When creating a list in SharePoint and needing a field with options in it, we need to decide between the relatively static ‘choice’ field with the options baked in to the control, and creating a Lookup control that pulls its options from another list. They both have their place. Choice fields tend to be a bit simpler while Lookups come with a little more overhead, but are good from a data perspective with consistency.

With the introduction of PowerApps and creating new design surfaces for your list data the Lookup option extends that consistency a bit further and may make you choose Lookups even more. When it comes to CRUD forms, both the Choice field and Lookup fields work great (way to go PowerApps and SharePoint teams!). Building other interfaces, however, may encourage SharePoint users to lean more on Lookups.

The Scenario

A default app created by the ‘Create an app’ option from SharePoint gives you a 3-page app that starts with a gallery view filtered by a Search control. I’d like to change the filtering of the page to be a drop down of a Status field. Two options we can use to accomplish this are to create a drop down with static options (like a the SharePoint Choice field) or to create a drop down connected to the same SharePoint list as the Lookup field.

image image

Option #1 – Static options

The initial reason I considered this was because I didn’t actually want to give (PowerApps) users *all* of the options that are available in a (SharePoint list) choice field. Using a static options control allowed me to just display the options I wanted them to see. This is easily implemented using the method covered in my last post – Simple Drop Down Options – and using values that exactly match your list field values.
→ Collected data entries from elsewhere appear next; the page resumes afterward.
/-! ### The sweepers (R174–R180) -/

/-- A visit of the MAC sweeper to one entry. -/
def Chip.sweepMac (c : Chip) (d place : Nat) : Chip :=
  match tget none (c.macTab d) place with
  | none => c
  | some e =>
    if e.static || c.homeDie e.key != d then c
    else if e.hit then
      let c := c.setMacTab d (tput none (c.macTab d) place (some { e with hit := false, remote := 0 }))
      (bitList e.remote 8).foldl (fun c o => c.notify ⟨.clear, o, d, e.key, false, 0, 0⟩) c
    else c.homeRemove d place e true

/-- A visit of the flow sweeper to one entry (R176). -/
def Chip.sweepFlow (c : Chip) (d place : Nat) : Chip :=
  match tget none (c.flowTab d) place with
  | none => c
  | some e =>
    if Flow.noAge e.img then c
    else
      let kb := Flow.keyBytes e.img
      let set := flowSet kb
      let cached := (c.cacheSet d set).any fun x => Flow.keyBytes x.img == kb && x.hit
      if e.hit || cached then
        let c := c.setFlowTab d (tput none (c.flowTab d) place (some { e with hit := false }))
        c.setCacheSet d set ((c.cacheSet d set).map fun x => if Flow.keyBytes x.img = kb then { x with hit := false } else x)
      else ((c.setFlowTab d (tput none (c.flowTab d) place none)).cacheUpdate d kb none).count d (R.tblEvtCnt 11)

/-- Key of a die's sweeper; its age interval in ns; its buckets. -/
def sweepKey (d : Nat) (table : ExactTable) : Nat := d * 2 + (match table with | .mac => 0 | .flow => 1)
def Chip.ageInterval (c : Chip) (d : Nat) (table : ExactTable) : Nat :=
  (match table with | .mac => c.fld d R.tblMacAge 0 12 | .flow => c.fld d R.tblFlowAge 0 12) * 1000000000
def Chip.sweepBuckets (c : Chip) (table : ExactTable) : Nat := match table with | .mac => macBuckets | .flow => c.flowBuckets

/-- The bucket is the sweeper's next, and its place in the interval has come (R174): visits go in bucket order, spread
evenly over the age interval; none while the interval is 0 (R175). -/
def Chip.sweepDue (c : Chip) (d : Nat) (table : ExactTable) (bucket : Nat) : Bool :=
  let s := tget (0, 0) c.tb.sweep (sweepKey d table)
  let t := c.ageInterval d table
  t != 0 && s.1 == bucket && decide (s.2 + t * bucket / c.sweepBuckets table ≤ c.steady)

/-- The sweeper goes on to its next bucket; after the last, to the first of the next pass, one interval after the start of
this one. -/
def Chip.sweepNext (c : Chip) (d : Nat) (table : ExactTable) : Chip :=
  c.setTb fun s => { s with sweep := tmod (0, 0) s.sweep (sweepKey d table) fun v =>
    if v.1 + 1 < c.sweepBuckets table then (v.1 + 1, v.2) else (0, v.2 + c.ageInterval d table) }

/-- The sweepers of a die start a pass as its table block is enabled. Log 76 (DESIGN CHOICE). -/
def Chip.sweepStart (c : Chip) (d : Nat) : Chip :=
  c.setTb fun s => { s with sweep := tput (0, 0) (tput (0, 0) s.sweep (sweepKey d .mac) (0, c.steady)) (sweepKey d .flow) (0, c.steady) }

/-- SWEEPER_VISIT (R174): the sweeper visits its next bucket; not while the table block is disabled (R173). Log 12 (DEDUCED). -/
def sweeperVisit (d : Nat) (table : ExactTable) (bucket : Nat) (c : Chip) : Chip :=
  let places := (List.range 4).map fun i => 4 * bucket + i
  if !c.on d 4 || !c.sweepDue d table bucket then c
  else
    let c := match table with
      | .mac => places.foldl (fun (c : Chip) k => c.sweepMac d k) c
      | .flow => places.foldl (fun (c : Chip) k => c.sweepFlow d k) c
    c.sweepNext d table

/-! ### Management entries (R181–R183) -/

/-- A key_kind names a form 1 to 5 and sets no reserved bit (R182). -/
def kindOk (kind : Nat) : Bool := decide (1 ≤ kind % 8) && decide (kind % 8 ≤ 5) && decide (kind < 16)

/-- A FLOW_WRITE that is refused with BAD_ACTION (R182): its form, a reserved bit. -/
def flowWriteBad (b : Bytes) : Bool :=
  let img := slice b 16 64
  !kindOk (Flow.kind img) || byteAt b 8 &&& 0xFE != 0 || decide (16 ≤ byteAt img 41) || leAt img 42 2 != 0 ||
    bitsN (leAt img 48 4) 17 14 != 0 || bitsN (leAt img 52 4) 17 14 != 0

/-- FLOW_WRITE (R182). The entry waits while the steward's die does not reach the owner die (R27). `read`: what the codeword reads as
(R502, R505). Logs 55 (DESIGN CHOICE), 56 (DESIGN CHOICE). -/
def flowWrite (read : ScrubOutcome) (c : Chip) : Chip :=
  let owner := fun (b : Bytes) => c.ownerDie 0 (c.keyHash 0 (Flow.kind (slice b 16 64)) (slice b 16 64))
  if (c.nextRun stewardFn 0x45).any fun e => !flowWriteBad e.bytes && !c.reach c.stwDie (owner e.bytes) then c
  else runEntry stewardFn 0x45 (fun e c =>
    let b := e.bytes
    let img := slice b 16 64
    if flowWriteBad b then c.endWith stewardFn e St.badAction
    else
      let d := owner b
      let img := Flow.store img true
      let ok := fun (c : Chip) => c.endWith stewardFn e St.ok 0 0 (toLE 1 d)
      let c := c.flowRead d (Flow.keyBytes img) read
      match c.flowInsert d img with
      | .inl _ =>
        if bitN (byteAt b 8) 0 then ok ((c.flowRewrite d img).getD c) else c.endWith stewardFn e St.keyExists
      | .inr none => (c.count d (R.tblEvtCnt 3)).endWith stewardFn e St.insertFailed
      | .inr (some c) => ok c) c

/-- FLOW_DELETE (R182), with `read` and the wait of FLOW_WRITE. -/
def flowDelete (read : ScrubOutcome) (c : Chip) : Chip :=
  let owner := fun (b : Bytes) => c.ownerDie 0 (c.keyHash 0 (byteAt b 8) (slice b 9 40))
  if (c.nextRun stewardFn 0x46).any fun e => kindOk (byteAt e.bytes 8) && !c.reach c.stwDie (owner e.bytes) then c
  else runEntry stewardFn 0x46 (fun e c =>
    let kind := byteAt e.bytes 8
    if !kindOk kind then c.endWith stewardFn e St.badAction
    else
      let kb := flowKeyBytes kind (slice e.bytes 9 40)
      let d := owner e.bytes
      match (c.flowRead d kb read).flowDelete d kb with
      | some c => c.endWith stewardFn e St.ok
      | none => (c.flowRead d kb read).endWith stewardFn e St.notFound) c

/-- MAC_FLUSH (R183). -/
def macFlush (c : Chip) : Chip :=
  runEntry stewardFn 0x47 (fun e c =>
    let sel := byteAt e.bytes 8
    let v := leAt e.bytes 12 2
    let range := (sel = 1 ∧ 64 * c.dies ≤ v) ∨ (sel = 2 ∧ 512 * c.dies ≤ v) ∨ (sel = 3 ∧ 4096 ≤ v)
    if sel = 0 ∨ 4 < sel then c.endWith stewardFn e St.badAction
    else if range then c.endWith stewardFn e St.indexRange
    else
      let (n, c) := c.macFlushAll (fun m =>
        if sel = 1 then !m.locInst && m.loc == v
        else if sel = 2 then m.locInst && m.loc == v
        else if sel = 3 then m.key / 2 ^ 48 == v
        else true) true
      c.endWith stewardFn e St.ok 0 0 (toLE 4 n)) c

end Sys2Proof.Machine
end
One possible upside to this approach is that you could use different text or drop down options that might make sense to users but *don’t* match your list values and then use formulas to match your drop down control values to your list values. For example in the above image I have a number attached to each option in my dropdown which some folks might prefer to leave off: “Paid” instead of “5 – Paid”.

The downside of this approach is I now have one more place where I’m required to maintain the list of values. If I update the Choice field in my SharePoint list I might also need to update the drop down control in PowerApps.

Option #2 – Lookup field options

This seems like how the drop down control was intended to be used. Rather than having to manually add values you can simply connect the control to an existing SharePoint list and have the exact same values as the SharePoint list column.

1. Add an additional data source to your PowerApp
image

2. Add the Drop Down control and set the Items value. By default it’s already set to a sample data set.
3. Change the Items property to the new data source and field to display and boom. Done.
image

4. Switch to the Advanced properties for the drop down control and set a default value for it.

5. Finally, change the gallery control to use the new drop down as a filter instead of the Search box (key change is highlighted).

From: SortByColumns(Filter(‘Sponsors 2018 April’, StartsWith(Company, TextSearchBox1_1.Text)), “Company”, If(SortDescending1, Descending, Ascending))

To: SortByColumns(Filter(‘Sponsors 2018 April’, (Dropdown1.Selected.Value = Status.Value)), “Company”, If(SortDescending1, Descending, Ascending))

NOTE: When using this approach It is important to understand how Delegation works with PowerApps and SharePoint in order to ensure complete and correct data is being surfaced in PowerApps. See references below for more information.

The most notable upside to this approach is that both the PowerApps drop down control and the SharePoint list column are pulling their options from the same data source and changes to that one list will update both the SharePoint list options AND the PowerApp.

Finally, as was mentioned in Option 1 – if you don’t want to make all the options available in the drop down control you can still accomplish this here by filtering the list like this:
Items = Filter(StatusOpts, StartsWith(Title,”2″) || StartsWith(Title,”3″) || StartsWith(Title,”4″) || StartsWith(Title,”5″))

Conclusion

The added benefits of using a separate list in SharePoint as a lookup source (Option #2 above) for SharePoint list data *and* PowerApps controls seems the better option for longer-term management.